What separates good from great: Discuss ranking (ML model, engagement signals), cold-start for new users, and handling unfollow (remove from feed without full rebuild).
5) Design a Notification Service (push, email, SMS)
What interviewer evaluates: Multi-channel delivery, reliability, and user preferences.
Requirements:
- Functional: Send push (mobile), email, SMS; user preference management (opt-in/out per channel, quiet hours); templates; delivery status tracking.

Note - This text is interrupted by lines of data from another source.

/-- The lanes that stand for an operation's consumption: its quarter's, or all of Active() (R434). -/
def reqLanes (r : Req) : Mask := if r.scan then r.op.lanes else r.op.lanes &&& quarterMask r.quarter

/-- The tile that a pass reads for its request of place `ix`: where a local byte changed while the pass ran, either byte, for
each request by itself (R291). -/
def State.passTile (s : State) (r : Req) (ix : Nat) : List Byte :=
  if r.bypass.isSome then r.tile
  else
    let now := s.tileBytes r
    r.tile.mapIdx (fun i old => if Config.streamNew (s.fresh + 32768 * ix + i) then now.getD i 0 else old)

/-- The rows of a request that a pass writes: all, or those before its kill (R300). `ix` is its place in the pass. -/
def liveRows (r : Req) (ix : Nat) : Nat :=
  match r.killed with
  | none => 32
  | some row => min 32 (row - 32 * ix)

/-- The chunk rows of an mmq quarter added into its bench (R289). -/
def mulQuarter (k : Cluster) (r : Req) (tile : List Byte) (rows : Nat) (b : Bench) : Bench :=
  let slot := (tget k.chuck r.slot .init).bytes
  let cols := (List.range 256).map (fun j => slot.bytes (144 * j) 144)
  let lo := 32 * r.quarter * 256
  let mine := { b with elems := b.elems.filter (fun e => lo ≤ e.1 && e.1 < lo + 8192) }
  let new := (List.range rows).map (fun i =>
    let a := (tile.drop (144 * i)).take 144
    cols.mapIdx (fun j col => accumulate (mine.elem (32 * r.quarter + i) j) (chunkValue r.fmt r.k a col)))
  benchPut b (32 * r.quarter * 256) new.flatten

/-- The gains of an mgld quarter written into its bench (R296). -/
def gainQuarter (r : Req) (tile : List Byte) (rows : Nat) (b : Bench) : Bench :=
  benchPut b (32 * r.quarter * 256) ((List.range (256 * rows)).map (fun i =>
    let x := fieldAt tile (4 * i) 4
    BitVec.ofNat 32 (if (decodeElem .f32 x).isNan then nanCode .f32 else x)))

/-- The parts of a row that an mmq of K elements reads: elements, then scale codes (R55, R279). -/
def rowReads (f : MxFmt) (k : Nat) : List (Nat × Nat) :=
  let n := mxK f k
  match f with
  | .ta6 => [(0, 6 * n / 8), (120, n / 8)]
  | .bf16 | .f16 => [(0, 2 * n)]
  | _ => [(0, n), (128, n / 8)]

/-- The parts of a tile of rows 144 bytes apart that an mmq reads. -/
def tileReads (f : MxFmt) (k rows : Nat) : List (Nat × Nat) :=
  ((List.range rows).map (fun i => (rowReads f k).map (fun p => (144 * i + p.1, p.2)))).flatten

/-- The poison that a quarter reads: subcause and address. -/
def State.quarterPoison (s : State) (cl : Nat) (r : Req) : Option (Nat × Nat) :=
  let here := if r.gload then [(0, 32768)] else if r.bypass.isSome then [] else tileReads r.fmt r.k 32
  let slot := (tget (s.cluster cl).chuck r.slot .init).poison
  if here.any (fun p => s.localPoison (r.base.map (fun b => (b.1, b.2 + p.1))) p.2) then some (1, (match r.base with
    | some (_, p) => p
    | none => 0))
  else if r.gload then none
  else if !slot.isEmpty && (tileReads r.fmt r.k 256).any (fun p => slot.any (fun u => meets p.1 p.2 (8 * u) 8)) then
    some (4, 0)
  else if benchPoison (s.bench r.core r.bench) (32 * r.quarter * 256) 8192 then some (3, 0)
  else none

/-- One quarter of a retiring pass (R79, R166, R288, R296, R300). -/
def State.retireQuarter (s : State) (cl : Nat) (r : Req) (ix : Nat) : State :=
  let tile := s.passTile r ix
  let rows := liveRows r ix
  let pois := s.quarterPoison cl r
  let k := s.cluster cl
  let s := if pois.isSome then s
    else s.modBench r.core r.bench (fun b => if r.gload then gainQuarter r tile rows b else mulQuarter k r tile rows b)
  if r.killed.isSome then s
  else
    let s := s.endMatrix r.core r.frame r.op
    let s := match pois with
      | some (sub, addr) => s.enginePoison r.core r.frame r.op sub (reqLanes r) addr
      | none => s
    if ix = 0 then s
    else (s.modCore r.core (fun c => { c with rebate := c.rebate + 48 })).countCluster cl 2 1

/-- PASS_RETIRE (R288): the quarters of a pass write their rows in grant order. -/
def execPassRetire (cl : Nat) (s : State) : Host.Outcome State Fault Refusal :=
  match (s.cluster cl).pass with
  | none => .next s
  | some p =>
    whenEnabled (!p.scan && p.retire ≤ s.cycle) (fun s =>
      let s := s.modCluster cl (fun k => { k with pass := none })
      let s := p.reqs.zipIdx.foldl (fun s x => s.retireQuarter cl x.1 x.2) s
      ({ s with fresh := s.fresh + 32768 * p.reqs.length }).settleSlots cl) s

/-! ### The spindle (R297, R298) -/

/-- FlushG on an f32 code, with whether a nonzero gain was flushed (R298). -/
def flushGain (g : Nat) : Nat × Bool :=
  if g / 2 ^ 23 % 256 = 0 && g % 2 ^ 23 ≠ 0 then (g / 2 ^ 31 * 2 ^ 31, true) else (g, false)

/-- Compose on f32 codes, with whether a gain was flushed (R298). -/
def compose (p2 p1 : Nat × Nat) : (Nat × Nat) × Bool :=
  let (g2, f2) := flushGain p2.1
  let (g1, f1) := flushGain p1.1
  let (g, f) := flushGain (roundTo .f32 .rn 0 false ((decodeElem .f32 g2).mul (decodeElem .f32 g1)))
  ((g, fmaElem .rn .f32 [g2, p1.2, p2.2]), f2 || f1 || f)

/-- One stage over the rows of a column. -/
def scanStage (d : Nat) (ps : List (Nat × Nat)) : List (Nat × Nat) × Bool :=
  let hi := (ps.drop d).zipWith compose ps
  (ps.take d ++ hi.map Prod.fst, hi.any Prod.snd)

/-- The stages of R297. -/
def scanStages : List Nat → List (Nat × Nat) → Bool → List (Nat × Nat) × Bool
  | [], ps, f => (ps, f)
  | d :: ds, ps, f =>
    let (ps, f') := scanStage d ps
    scanStages ds ps (f || f')

/-- One column of a chunk: the rows after it, the carry, the flag (R297). -/
def scanColumn (ps : List (Nat × Nat)) (carry : Nat × Nat) : List (Nat × Nat) × (Nat × Nat) × Bool :=
  let (ps, f) := scanStages [1, 2, 4, 8, 16, 32, 64] ps false
  let out := ps.map (fun p => compose p carry)
  (out.map Prod.fst, (out.map Prod.fst).getLastD (0x3F800000, 0), f || out.any Prod.snd)

/-- The rows of a column of a pair. -/
def pairColumn (ev od : Bench) (j : Nat) : List (Nat × Nat) :=
  (List.range 128).map (fun i => ((ev.elem i j).toNat, (od.elem i j).toNat))

/-- A chunk composed over all columns: both benches and the pair state (R297). -/
def scanChunk (isNew clrf : Bool) (ev od : Bench) (p : PairState) : Bench × Bench × PairState :=
  let carry := fun j => if isNew then (0x3F800000, 0) else
    (let c := tget p.carry j (0x3F800000, 0); (c.1.toNat, c.2.toNat))
  let cols := (List.range 256).map (fun j => scanColumn (pairColumn ev od j) (carry j))
  let at_ := fun (i j : Nat) => ((cols.getD j ([], (0, 0), false)).1).getD i (0, 0)
  let gains := (List.range 32768).map (fun x => BitVec.ofNat 32 (at_ (x / 256) (x % 256)).1)
  let offs := (List.range 32768).map (fun x => BitVec.ofNat 32 (at_ (x / 256) (x % 256)).2)
  let flags := (List.range 256).filter (fun j => (!clrf && p.flags.contains j) || (cols.getD j ([], (0, 0), false)).2.2)
  let carries := cols.mapIdx (fun j c => (j, (BitVec.ofNat 32 c.2.1.1, BitVec.ofNat 32 c.2.1.2)))
  (benchPut ev 0 gains, benchPut od 0 offs, ⟨carries, ((if isNew then 0 else p.count) + 1) % 2 ^ 16, flags, false⟩)

/-- SCAN_RETIRE (R297): 296 cycles after its grant; a killed group's chunk leaves nothing (R300). -/
def execScanRetire (cl : Nat) (s : State) : Host.Outcome State Fault Refusal :=
  match (s.cluster cl).pass with
  | some ⟨r :: _, true, t⟩ =>
    whenEnabled (t ≤ s.cycle) (fun s =>
      let s := s.modCluster cl (fun k => { k with pass := none })
      if r.killed.isSome then s
      else
        let ev := s.bench r.core r.bench
        let od := s.bench r.core (r.bench + 1)
        let s := s.endMatrix r.core r.frame r.op
        let pair := (s.core r.core).pairs.getD (r.bench / 2) .init
        let stale := pair.poison && !(r.isNew && r.clrf)
        if benchPoison ev 0 32768 || benchPoison od 0 32768 || stale then s.enginePoison r.core r.frame r.op 3 (reqLanes r) 0
        else
          let (e, o, p) := scanChunk r.isNew r.clrf ev od pair
          ((s.modBench r.core r.bench (fun _ => e)).modBench r.core (r.bench + 1) (fun _ => o)).modCore r.core
            (fun c => { c with pairs := pset .init c.pairs (r.bench / 2) p })) s
  | _ => .next s

/-! ### Drains (R292 to R295) -/

/-- An element after its bound check (R83, R292). -/
def drainElem (bd : Option Bound) (w : Word) : Word :=
  match bd with
  | some b => if b.mode == .clamp then (clampLane b .f32 (w.zeroExtend 64)).truncate 32 else w
  | none => w

/-- Events that the elements count (R57). -/
def drainEvents (bd : Option Bound) (ws : List Word) : Nat :=
  match bd with
  | some b => if b.mode == .trap then 0 else (ws.map (fun w => outCount b .f32 w.toNat)).sum
  | none => 0

/-- Eight values quantised with their scale code (R68). -/
def drainBlock (f : Fmt) (r : Rnd) (sat : Bool) (vs : List Val) (seed : Word) : (Nat × List Nat) × Word :=
  let c := blockScale f vs
  let (xs, seed) := vs.foldl (fun (acc : List Nat × Word) v =>
    let (x, sd) := blockElem f r sat c v acc.2
    (acc.1 ++ [x % 2 ^ elemBits f], sd)) ([], seed)
  ((c, xs), seed)

/-- A row's blocks quantised in order. -/
def drainBlocks (f : Fmt) (r : Rnd) (sat : Bool) : List (List Val) → Word → List (Nat × List Nat) × Word
  | [], seed => ([], seed)
  | b :: bs, seed =>
    let (x, seed) := drainBlock f r sat b seed
    let (xs, seed) := drainBlocks f r sat bs seed
    (x :: xs, seed)

/-- A list cut into eights. -/
def eights (vs : List Val) : List (List Val) := (List.range (vs.length / 8)).map (fun k => (vs.drop (8 * k)).take 8)

/-- The 144 bytes of a row from its blocks (R55, R293): missing ta6 blocks are zeros under the code 127. -/
def rowBytes (f : MxFmt) (blocks : List (Nat × List Nat)) : List Byte :=
  match f with
  | .ta6 =>
    let bs := blocks ++ List.replicate (20 - blocks.length) (127, List.replicate 8 0)
    let es := (bs.map Prod.snd).flatten
    leBytes ((es.mapIdx (fun i x => x * 2 ^ (6 * i))).sum) 120 ++ (bs.map (fun b => leBytes b.1 1)).flatten ++ zeros 4
  | .bf16 | .f16 => ((blocks.map Prod.snd).flatten.map (fun x => leBytes x 2)).flatten ++ zeros 16
  | _ => ((blocks.map Prod.snd).flatten.map (fun x => leBytes x 1)).flatten ++ (blocks.map (fun b => leBytes b.1 1)).flatten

- Non-functional: 99.99% delivery for critical notifications; < 5 min delivery SLAs; 10M notifications/day; idempotent (no duplicates).
High-Level Design:
API receives notification request → Validation & enrichment → Message queue (per channel) → Workers → External providers (APNs, FCM, SendGrid, Twilio). Preference service checks before send. DLQ for failures. Components: API, queue (Kafka/SQS), workers, provider adapters, preference store.
Deep Dive:
- Database: PostgreSQL for user preferences, notification templates, delivery logs. Preference schema: user_id, channel, enabled, quiet_hours_start, quiet_hours_end. Delivery log for idempotency (idempotency_key) and analytics.
- API design:
POST /notify— body:{user_id, channel, template_id, data, idempotency_key}. Async — returns 202 Accepted, job_id for status. Batch endpoint for bulk. - Scaling: Queues per channel (push, email, SMS) for independent scaling. Workers scale based on queue depth. Rate limits per provider (Twilio, SendGrid) — respect provider caps.
- Caching: Redis for user preferences (hot users); invalidate on preference update. Template cache to avoid DB hit per send.
- Failure handling: Retry with exponential backoff (3–5 retries). Dead-letter queue after max retries; alert and manual review. Idempotency key prevents duplicate sends on retry. Circuit breaker for provider outages — fail fast, don't exhaust threads.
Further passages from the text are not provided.